Clearance is performed at the first port of entry, or as directed by the customs officer (Regulation 60(1)). The type of clearance depends on the mode of transport.
C.9.2 RITs by Air or Rail
Under Regulation 60(3):
- no Bill of Entry is required provided that the goods are not off-loaded. Where the goods are off-loaded for any reason (mechanical failure of the aircraft, transhipment, etc.), they should immediately be transferred to another aircraft or train, or to a transit shed, or to ZIMRA's custody. The transfer preserves the customs control during the brief Zimbabwean territorial presence.
C.9.3 RITs by Road
Under Regulation 60(5)(f), the Commissioner reserves the right to allow RITs by road or to impose additional conditions, including the route to be followed. No off-loading without authority. If off-loading is allowed, the goods must be:
- re-loaded onto another vehicle for onward transmission
- placed in a transit shed
- delivered into customs custody
Re-packing and breaking of seals require the customs officer's authority and supervision. Goods must be re-exported within 3 days of entry. If the 3-day period is exceeded, a fine is paid before the goods are allowed to proceed. The 3-day deadline reflects the policy concern that transit goods not become a vehicle for unauthorised market entry into Zimbabwe — the deadline preserves transit integrity.

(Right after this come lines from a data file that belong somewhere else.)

-- ==== Sys2Proof/Machine/Operands.lean ====
section
/-! DEFINITION. The selection words formed from the state and the ports (30_encoding.md R60 to R64): which format the
phase selects, and the word of that format. -/

namespace Sys2Proof.Machine

/-- CMD: start then pin, at every clock step in IDLE (R60). -/
def cmdOf (s : State) : BitVec 9 := cmdWord s.ports.start s.ports.pin

/-- SEQ: `p` = DRIVE_HIGH, `l` = (`DELAY` = 1) (R62). -/
def seqOf (s : State) : BitVec 2 := seqWord (decide (s.phase = .driveHigh)) (decide (s.delay.toNat = 1))

/-- The sample differs from `LASTSTATE` (R63 `t`). -/
def transitionSeen (s : State) : Bool := decide (pinRead s ≠ s.lastState)

/-- SLOT: `t`, `f`, `SLOT`, `COUNTER` (R63). -/
def slotOf (s : State) : BitVec 17 := slotWord (transitionSeen s) (full s) s.slot s.counter

/-- VAL: `n`, `s` (R64). -/
def valOf (s : State) : BitVec 2 := valWord (enoughBits s) (checksumEqual s)

/-- The selection word of the clock step, or none where nothing executes: `rst` wins, then `PHASE` selects the format;
the driven phases and SCAN act at tick steps only (R61, 00_scope.md R10, 60_exceptions.md R129). -/
def selectionWord (s : State) : Option SelWord :=
  if s.ports.rst then some (.rst 1#1)
  else
    match s.phase with
    | .idle => some (.cmd (cmdOf s))
    | .driveLow => if s.ports.tick then some (.seq (seqOf s)) else none
    | .driveHigh => if s.ports.tick then some (.seq (seqOf s)) else none
    | .scan => if s.ports.tick then some (.slot (slotOf s)) else none
    | .validate => some (.val (valOf s))

end Sys2Proof.Machine
end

C.10 Private Persons in Transit
Private persons in transit (typically foreign motorists driving through Zimbabwe en route between countries) operate under specific provisions:
- The customs officer may call for a deposit as security against the goods staying in Zimbabwe
- Goods may be endorsed on the TIP (Temporary Importation Permit — Module 6) for motorists, with the TIP discharge on exit serving as the acquittal
- Goods placed in transit sheds or customs areas must be removed within 10 days
- Form 21 may be used with a bonded agent if the transit involves substantial documentary processing
- Documentation and clearance follows the RIB framework where Form 21 is used
- Follow-ups are initiated by the removing port if the goods do not exit within the prescribed period
C.11 VAT Deferment on Capital Goods
VAT deferment on importation of capital goods is the fourth type of deferred clearance. The framework operates under the VAT Act and supports manufacturing investment by allowing capital goods (machinery, plant, equipment) to be imported without immediate VAT payment, with the VAT deferred and ultimately recovered through the input-output VAT mechanism. The detailed framework is administered by ZIMRA's VAT Section in liaison with the Customs administration; the customs officer at the border records the deferment claim and processes the entry under the appropriate CPC.